Congratulations on that. So where do you see the El Chuy brand going?

“I see it going further than clothes. I think the brand is something people get behind, not just for the clothes, but for the things I try to do for the city.”

One great thing you did was really push the brand and stay behind the scenes. Was that on purpose? If so, why do you keep more of a low profile when most entrepreneurs are pushing self and the brand at the same time?

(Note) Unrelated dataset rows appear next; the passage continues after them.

/-! ### JORD and JSR (R314 to R317) -/

/-- SETJORD (R316). -/
def execSetjord (k : Nat) (s : State) : Out :=
  withOperands s 4 [] none fun s => .next ((s.setW { s.w with jord := BitVec.ofNat 64 (k % 8) }).finish 4)
/-- JSRR (R317). -/
def execJsrr (d : Nat) (s : State) : Out := withOperands s 4 (opsS1 d) none fun s => s.putS d s.w.jsr
/-- The 40 flag bits of JSR (R315). -/
def jsrBits : DWord := 0x1F1F1F1F1F1F1F1F
/-- JSRC (R317). -/
def execJsrc (a : Nat) (s : State) : Out :=
  withOperands s 4 [{ field := 1, kind := .s, reg := a }]
    (if s.sreg a &&& ~~~jsrBits = 0 then none else some (illegalOperand 0x21 1 a)) fun s =>
    .next ((s.setW { s.w with jsr := s.w.jsr &&& ~~~(s.sreg a) }).finish 4)

/-! ### C16 (R258) -/

/-- FADD.f32.C16. -/
def execFaddF32C16 (d b : Nat) (s : State) : Out := jetC16 d b jetAdd s
/-- FSUB.f32.C16. -/
def execFsubF32C16 (d b : Nat) (s : State) : Out := jetC16 d b jetSub s
/-- FMUL.f32.C16. -/
def execFmulF32C16 (d b : Nat) (s : State) : Out := jetC16 d b jetMul s
/-- FMAX.f32.C16. -/
def execFmaxF32C16 (d b : Nat) (s : State) : Out := jetC16 d b jetMax s

end Sys2Proof.Machine
end

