/-- Places a stopped group: it takes fresh reservations and wave slots, and its restore follows (R250). -/
def State.placeAgain (s : State) (g core kind : Nat) : State :=
  let s := s.takeRanges g core
  let ks := (s.wavesOf g).filter fun k => (s.wave k).phase != .ended
  let slots := freeNumbers (s.slotsUsed core) Config.waveSlots ks.length
  let s := ks.zipIdx.foldl (fun s p =>
    s.setWave p.1 { s.wave p.1 with slot := slots.getD p.2 0, placed := s.placements + p.2 }) s
  let s := s.setGroup g { s.group g with phase := .restoring kind, placedAt := s.placements }
  let s : State := { s with placements := s.placements + ks.length }
  (s.placed g core).postOnce 1 (.groupRestore g)

/-- Removes a group from a cluster's launch queue. -/
def State.dequeueGroup (s : State) (cl g : Nat) : State :=
  let k := s.cluster cl
  s.setCluster cl { k with queue := k.queue.filter (· != g) }

/-- Every record of a node is discarded as abandoned, with its groups that wait (R414). -/
def State.discardNode (s : State) (l node : Nat) : State :=
  let n := s.node l node
  let gs := (s.groups.rows.filter fun p => p.2.launch == l && p.2.node == node && p.2.phase == .queued).map (·.1)
  let lost := fun (p : Nat × SlotState) => match p.2 with
    | .allocated _ => false
    | _ => true
  let s := s.setNode l node { n with
    check := 2, ready := [], slots := ⟨n.slots.rows.filter fun p => !lost p⟩
    abandoned := n.abandoned + countIf lost n.slots.rows }
  let s := gs.foldl (fun s g => s.setGroup g { s.group g with phase := .ended, records := [] }) s
  let s := s.clusters.keys.foldl (fun s cl => gs.foldl (fun s g => s.dequeueGroup cl g) s) s
  let x := s.launch l
  let gone := fun (k : Nat) => gs.contains (k / 16)
  let s := (s.setLaunch l { x with
    lcounted := x.lcounted.filter fun k => !gone k, larrived := x.larrived.filter fun k => !gone k }).checkLaunchBarrier l
  ((s.postOnce 0 (.continuationEnqueue l)).noteEnd l).pokeGatherer

/-- The LAUNCH cause of a failed check: to the ring of the parent, reflected, with ticket 0 (R414). -/
def State.launchFault (s : State) (g code idx : Nat) : State :=
  let x := s.group g
  let l := s.launch x.launch
  let addr := if code = 0x0D then l.table else x.ep.addr
  s.toRing (s.ringOf (s.chain x.ctx).tail) (s.partition x.ctx)
    { ctx := x.ctx, tcause := 0x11 + 2 ^ 9, taddr := BitVec.ofNat 64 addr, tinfo := BitVec.ofNat 64 (code + 2 ^ 16 * idx)
      gid := x.gid, word2c := 2 ^ 8 * x.node + 2 ^ 16 * (s.ctx x.ctx).depth }

/-- The launch check of a group's node, made once per launch (R414). The record size stays that of the placed queue. -/
def State.checkNode (s : State) (g : Nat) : State :=
  let x := s.group g
  let n := s.node x.launch x.node
  let r := s.launchCheck x.launch x.node
  let s := s.checkReads x.launch x.node
  match r with
  | .error (.inl f) =>
    let s := if n.readFault then s
      else (s.setNode x.launch x.node { n with readFault := true }).deviceFault x.ctx f false
    s.post Config.usCycles (.launchStructureReread x.launch x.node)
  | .error (.inr (code, idx)) => (s.launchFault g code idx).discardNode x.launch x.node
  | .ok (e, live, rs) =>
    s.setNode x.launch x.node
      { n with check := 1, readFault := false, live := live, slices := rs, ep := { e with recsz := n.ep.recsz } }

/-- GROUP_PLACEMENT: the head of a cluster's launch queue is placed on a core that meets every condition (R196, R197). -/
def execGroupPlacement (cl : Nat) (s : State) : Out :=
  match (s.cluster cl).queue with
  | [] => .next s
  | g :: rest =>
    let more := fun (s : State) => if rest.isEmpty then s else s.postOnce 1 (.groupPlacement cl)
    let x := s.group g
    let n := s.node x.launch x.node
    let fresh := x.phase == .queued
    if fresh && n.check = 0 && n.readFault then .next s
    else
      let s := if fresh && n.check = 0 then s.checkNode g else s
      let n := s.node x.launch x.node
      if fresh && n.check ≠ 1 then .next (more s)
      else
        let s := if fresh then s.setGroup g { x with ep := n.ep } else s
        let s := s.roomFor g cl
        match s.coreFor g cl with
        | none => .next s
        | some core =>
          let s := s.dequeueGroup cl g
          let s := match x.phase with
            | .stopped k => s.placeAgain g core k
            | _ => s.placeGroup g core
          .next ((more s).pokeGatherer)

/-- The table entry and the Endpaper of a node that could not be read at the start of its launch are read again; once they can be,
its queue is placed beside the others (R414, R449). DESIGN CHOICE (log 102): until then the node's queue has no slot, and one
that does not fit is tried again. -/
def State.rereadNode (s : State) (l node : Nat) : State :=
  let x := s.launch l
  let n := s.node l node
  match s.readNode x.ctx x.table node with
  | .error _ => s
  | .ok y =>
    let lo := (s.ctx x.ctx).qbase
    match placeQueues lo (lo + s.queuePart x.ctx) (s.queueRanges x.ctx) [y.cap * y.z] with
    | some (b :: _) =>
      (s.startReads x.ctx x.table node [y]).setNode l node
        { n with ep := y.ep, entry := y.entry, page := y.page, cap := y.cap, prio := y.prio, base := b }
    | _ => s

/-- LAUNCH_STRUCTURE_REREAD: the structures of a node are read again, every microsecond until they can be (R414). -/
def execLaunchStructureReread (l node : Nat) (s : State) : Out :=
  if (s.node l node).check ≠ 0 ∨ (s.launch l).ended then .next s
  else if (s.node l node).entry.isEmpty then .next ((s.rereadNode l node).post Config.usCycles (.launchStructureReread l node))
  else match s.inQueues.find? fun g => (s.group g).launch == l && (s.group g).node == node with
  | none => .next (s.postOnce Config.usCycles (.launchStructureReread l node))
  | some g => .next ((s.checkNode g).pokeQueues)

/-! ### Continuations (R183) -/

/-- A continuation record enters a slot of its node's queue, with CONT cleared, as if it had been committed. -/
def State.takeContinuation (s : State) (l join node slot : Nat) : State :=
  let x := s.launch l
  let n := s.node l node
  let z := n.z
  let r := s.globRead x.ctx (join + 64) z
  let s := s.globTouch x.ctx (join + 64) z
  let place := s.setNode l node { n with ring := slot + 1 }
  match r with
  | .error f => (s.deviceFault x.ctx f false).setNode l node { n with abandoned := n.abandoned + 1 }
  | .ok b =>
    let h := numAt b 0 8
    let h' := h - h / 2 ^ 16 % 2 * 2 ^ 16
    let b := leBytes 8 h' ++ b.drop 8
    match place.globWrites x.ctx ((List.range (z / 32)).map fun i => (n.base + slot * z + 32 * i, (b.drop (32 * i)).take 32)) with
    | .error f => (s.deviceFault x.ctx f true).setNode l node { n with abandoned := n.abandoned + 1 }
    | .ok s' => s'.commitSlot l node slot (bits h 13 8)

/-- The Gatherer takes a continuation record now, or when its node's queue has a free slot. -/
def State.continuation (s : State) (l join node : Nat) : State :=
  match (s.node l node).nextFree with
  | some slot => s.takeContinuation l join node slot
  | none =>
    let x := s.launch l
    s.setLaunch l { x with continuations := x.continuations ++ [(join, node)] }

/-- CONTINUATION_ENQUEUE: a waiting continuation record takes a free slot (R183). -/
def execContinuationEnqueue (l : Nat) (s : State) : Out :=
  let x := s.launch l
  match x.continuations.find? fun p => (s.node l p.2).nextFree.isSome with
  | none => .next s
  | some p =>
    match (s.node l p.2).nextFree with
    | none => .next s
    | some slot =>
      let s := s.setLaunch l { x with continuations := x.continuations.filter (· != p) ++
        ((x.continuations.filter (· == p)).drop 1) }
      .next (((s.takeContinuation l p.1 p.2 slot).postOnce 1 (.continuationEnqueue l)).noteEnd l)

/-! ### The end of a group (R43, R118, R181) -/

/-- A group's operations in the engines, the array and the gather unit are complete, and its stores have left (R118). -/
def State.workDone (s : State) (g : Nat) : Bool :=
  let x := s.group g
  let k := s.core x.core
  !((s.cluster (clusterOf x.core)).engines.vals.any fun l => l.any fun o => o.group == g) && (s.matrixWork g).isEmpty &&
    !(k.gatherQ.any fun q => q.group == g) &&
    (s.wavesOf g).all fun j => (s.wave j).storeQ.isEmpty && (s.wave j).remotes.all fun m => m.op == .load
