/-! ### Governor and thermal clamp (R214, R215) -/

/-- GOVERNOR_SAMPLE: in auto mode the stalled cycles of the last 10 us, of 20,000, move the point by one index within the mode's
range: down from 0.60 of them on, up to 0.25 of them (R214). -/
def execGovernorSample (d stalled : Nat) (s : State) : Out :=
  let x := s.domain d
  if !x.auto || x.step.isSome then .next s
  else if 12000 ≤ stalled ∧ x.lo < x.point then
    let p := min (x.point - 1) x.hi
    .next (if s.belowFloor d p x.underv then s else s.startChange d p x.underv)
  else if stalled ≤ 5000 ∧ x.point < x.hi ∧ x.clamped = false then
    let p := max (x.point + 1) x.lo
    .next (if s.belowFloor d p x.underv then s else s.startChange d p x.underv)
  else .next s

/-- THERMAL_CLAMP_STEP: a sample of the junction sensor, in degrees (an input, log 13). Above 105 the clamp takes hold; while it
holds the point falls by one index at each sample, until the sensor reads 100 or less. -/
def execThermalClampStep (d temp : Nat) (s : State) : Out :=
  let x := s.domain d
  let on := decide (105 < temp) || (x.clamped && decide (100 < temp))
  let (p, n) := x.step.getD (x.point, x.underv)
  let s := s.setDomain d { x with clamped := on, clampedPoint := if on then p - 1 else x.clampedPoint }
  .next (if on && decide (p - 1 < (x.target.getD (p, n)).1) then s.startChange d (p - 1) n else s)

/-! ### Staggered start (R216 to R218) -/

/-- CLUSTER_CLOCK_GATE: a cluster gates its clock 64 cycles after it last had a ready wave, which State.watchClock notes, or an
engine operation in progress. -/
def execClusterClockGate (cl : Nat) (s : State) : Out :=
  let x := s.cluster cl
  if s.enginesBusy cl || x.gated || decide (s.now < x.busyAt + 64) then .next s
  else .next (s.setCluster cl { x with gated := true })

/-- The waves of a cluster that wait, not parked, at the `k`-th barrier of a launch depart; their departure acquires the
launch-barrier object (R128, R218). -/
def State.departLaunch (s : State) (cl l k : Nat) : State :=
  let ks := (s.launchWaves l).filter fun j =>
    let g := s.group (s.wave j).group
    g.phase == .resident && clusterOf g.core == cl && (s.wave j).phase == .lbar k none
  ks.foldl (fun s j =>
    let g := s.group (s.wave j).group
    (s.setWave j (s.wave j).depart).acquireOn g.core g.ctx kindLaunch 0 []) s

/-- What an admitted start event does. -/
def State.start (s : State) (e : StartEvent) : State :=
  let s := s.setCluster e.cluster { s.cluster e.cluster with gated := false, busyAt := s.now }
  let s := if e.droop then s.setCluster e.cluster { s.cluster e.cluster with halved := false } else s
  let s := match e.group with
    | some g => s.departRestored g
    | none => s
  match e.barrier with
  | some (l, k) => s.departLaunch e.cluster l k
  | none => s

/-- START_EVENT_ADMISSION: fewer than 8 in 100 ns, and one per 0.5 ns, in the order in which they were raised (R217). -/
def execStartEventAdmission (s : State) : Out :=
  match s.starts with
  | [] => .next s
  | e :: rest =>
    let recent := s.admitted.filter fun t => decide (s.now < t + 200)
    if recent.contains s.now then .next (s.postOnce 1 .startEventAdmission)
    else if 8 ≤ recent.length then
      .next (s.postOnce (recent.foldr min s.now + 200 - s.now) .startEventAdmission)
    else
      let s := ({ s with starts := rest, admitted := recent ++ [s.now] } : State).start e
      .next (if rest.isEmpty then s else s.postOnce 1 .startEventAdmission)

/-! ### Bandwidth shares (R219 to R221) -/

/-- The nominal bytes that a stack delivers in an interval (R219). -/
def nominalBytes : Nat := 3276800
/-- The bytes that a stack delivers in an interval in a thermal state (R220). -/
def stackBytesIn : Nat → Nat
  | 0 => 3276800
  | 1 => 3014656
  | _ => 1966080

/-- The rest of an interval is split equally among the contexts that still have demand; the excess is split again (R219), in
whole bytes (log 65). -/
def splitRest : Nat → Nat → List (Nat × Nat × Nat) → List (Nat × Nat × Nat)
  | 0, _, l => l
  | n + 1, rest, l =>
    let k := countIf (fun p => decide (p.2.1 ≠ 0)) l
    let each := if k = 0 then 0 else rest / k
    if each = 0 then l
    else
      let l' := l.map fun p => (p.1, p.2.1 - min each p.2.1, p.2.2 + min each p.2.1)
      splitRest n (rest - sumNat (l.map fun p => min each p.2.1)) l'
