-- ==== Sys2Proof/Machine/Events.lean ====
section
/-!
DEFINITION. What a move that is due does: the meaning of its row of the table (log 5).
-/

namespace Sys2Proof.Machine

/-- Performs a move. -/
def Event.run (e : Event) (s : State) : Out :=
  match e with
  | .loadResultReturn w tag => execLoadResultReturn w tag s
  | .storeQueueDrain w => execStoreQueueDrain w s
  | .remoteAccessArrival w tag => execRemoteAccessArrival w tag s
  | .remoteAccessRefused w tag => execRemoteAccessRefused w tag s
  | .remoteAcknowledge w tag => execRemoteAcknowledge w tag s
  | .mappingLeaseExpiry core => execMappingLeaseExpiry core s
  | .l1LeaseWriteback core line => execL1LeaseWriteback core line s
  | .pagereqRewalk g h => execPagereqRewalk g h s
  | .pagereqSettleExpiry g h => execPagereqSettleExpiry g h s
  | .lockBitRetry w => execLockBitRetry w s
  | .bankDrowsyEntry core bank => execBankDrowsyEntry core bank s
  | .bankWake core bank => execBankWake core bank s
  | .spineEntryArrival core => execSpineEntryArrival core s
  | .spineCreditReturn core => execSpineCreditReturn core s
  | .spinePairFolioRestore ctx core => execSpinePairFolioRestore ctx core s
  | .gateGrant dom => execGateGrant dom s
  | .domainWakeComplete dom => execDomainWakeComplete dom s
  | .cbSlotClaim cl e q => execCbSlotClaim cl e q s
  | .copyOperationStart cl e q => execCopyOperationStart cl e q s
  | .copyOperationComplete cl e q => execCopyOperationComplete cl e q s
  | .multicastDelivery cl e q k => execMulticastDelivery cl e q k s
  | .multicastWaitExpiry cl e q k => execMulticastWaitExpiry cl e q k s
  | .followOnPlacement cl e q k => execFollowOnPlacement cl e q k s
  | .mmaStart core g => execMmaStart core g s
  | .mmaAccumulationComplete core => execMmaAccumulationComplete core s
  | .mzeroExecute core g => execMzeroExecute core g s
  | .mflagsExecute core g => execMflagsExecute core g s
  | .mgatherExecute core => execMgatherExecute core s
  | .quantumStart w => execQuantumStart w s
  | .gathererTimerExpiry launch node depth => execGathererTimerExpiry launch node depth s
  | .gathererDispatch => execGathererDispatch s
  | .groupPlacement cl => execGroupPlacement cl s
  | .launchStructureReread launch node => execLaunchStructureReread launch node s
  | .continuationEnqueue launch => execContinuationEnqueue launch s
  | .groupTeardown g => execGroupTeardown g s
  | .reservationZeroingDone core g => execReservationZeroingDone core g s
  | .launchCompletion launch => execLaunchCompletion launch s
  | .completionInterrupt launch => execCompletionInterrupt launch s
  | .growGrant core => execGrowGrant core s
  | .growDeadlockBreaker core => execGrowDeadlockBreaker core s
  | .controlIntervalBoundary cl metered => execControlIntervalBoundary cl metered s
  | .energyBudgetExhausted cl => execEnergyBudgetExhausted cl s
  | .droopTrip cl => execDroopTrip cl s
  | .droopHoldExpiry cl => execDroopHoldExpiry cl s
  | .voltageSlewComplete dom => execVoltageSlewComplete dom s
  | .frequencySwitch dom => execFrequencySwitch dom s
  | .governorSample dom ratio => execGovernorSample dom ratio s
  | .thermalClampStep dom temp => execThermalClampStep dom temp s
  | .clusterClockGate cl => execClusterClockGate cl s
  | .startEventAdmission => execStartEventAdmission s
  | .bandwidthInterval stack temp demands => execBandwidthInterval stack temp demands s
  | .hangWatchdogExpiry ctx => execHangWatchdogExpiry ctx s
  | .sliceExpiry core => execSliceExpiry core s
  | .groupStop g => execGroupStop g s
  | .preemptTimeout g => execPreemptTimeout g s
  | .predoneTimeout g => execPredoneTimeout g s
  | .groupRestore g => execGroupRestore g s
  | .faultRingWrite ctx => execFaultRingWrite ctx s
  | .revocationComplete g h => execRevocationComplete g h s
  | .lockRetry w => execLockRetry w s
  | .waitgePoll w => execWaitgePoll w s
  | .feEnable f => execFeEnable f s
  | .feDisable f => execFeDisable f s
  | .feProducerCountWrite f count => execFeProducerCountWrite f count s
  | .feSubmissionEntry f => execFeSubmissionEntry f s
  | .feVerdictWrite f word => execFeVerdictWrite f word s
  | .feSettingsWrite f off word => execFeSettingsWrite f off word s
  | .powerOnBringup => execPowerOnBringup s
  | .attestationRequest nonce => execAttestationRequest nonce s
  | .ageingMonitorUpdate cl hours guard => execAgeingMonitorUpdate cl hours guard s
  | .selfTestStart unit loc => execSelfTestStart unit loc s
  | .selfTestComplete unit loc pass => execSelfTestComplete unit loc pass s
  | .writeBackAcknowledge w => execWriteBackAcknowledge w s
  | .hostStoreAcknowledge w => execHostStoreAcknowledge w s

end Sys2Proof.Machine
end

“This [is] a complex one to answer. I’ve always been like this, like I can have the nicest car that I want everyone to look at, but the windows are all the way tinted out so you don’t know who’s driving it. You just see it pass by you. Shooting me the thumbs up and behind that glass, I’m throwing you the peace sign back, with a smile. You just can’t see me, if that makes sense.”

That makes sense. Who from Dallas do you want to see in El Chuy that hasn’t worn it yet?

“I wanna see everybody who putting on for the city in any way to wear it. When I see somebody from the city in other slides, I feel like they in violation of “penal code 2.14.”

Haha!!! Penal code 2.14. I like that. From a marketing perspective, I remember the ladies wearing El Chuy had the ‘Gram going crazy. Was that intentional or are women just your biggest supporters?

That’s still everyday on my story, I was just at my grandfather’s funeral and somebody came told me in my ear, “I follow you on Instagram, you got all the bad ones on there.” I laughed. Yeah, that was very intentional. I feel like we in an era where clothes is very unisex, but women definitely shop more than men. 

What advice would you give to someone who wanted to start a brand in general? And what advice would you give to someone who wanted to start a brand for their city?

Don’t hold yourself back. Don’t focus on the money so much at first, have fun with it, learn and build. As far as a brand for their city, I would say, know your city, live and breathe that motherfucker, don’t cut it with nothing. If you in Dakota, be Dakota, pure, uncut.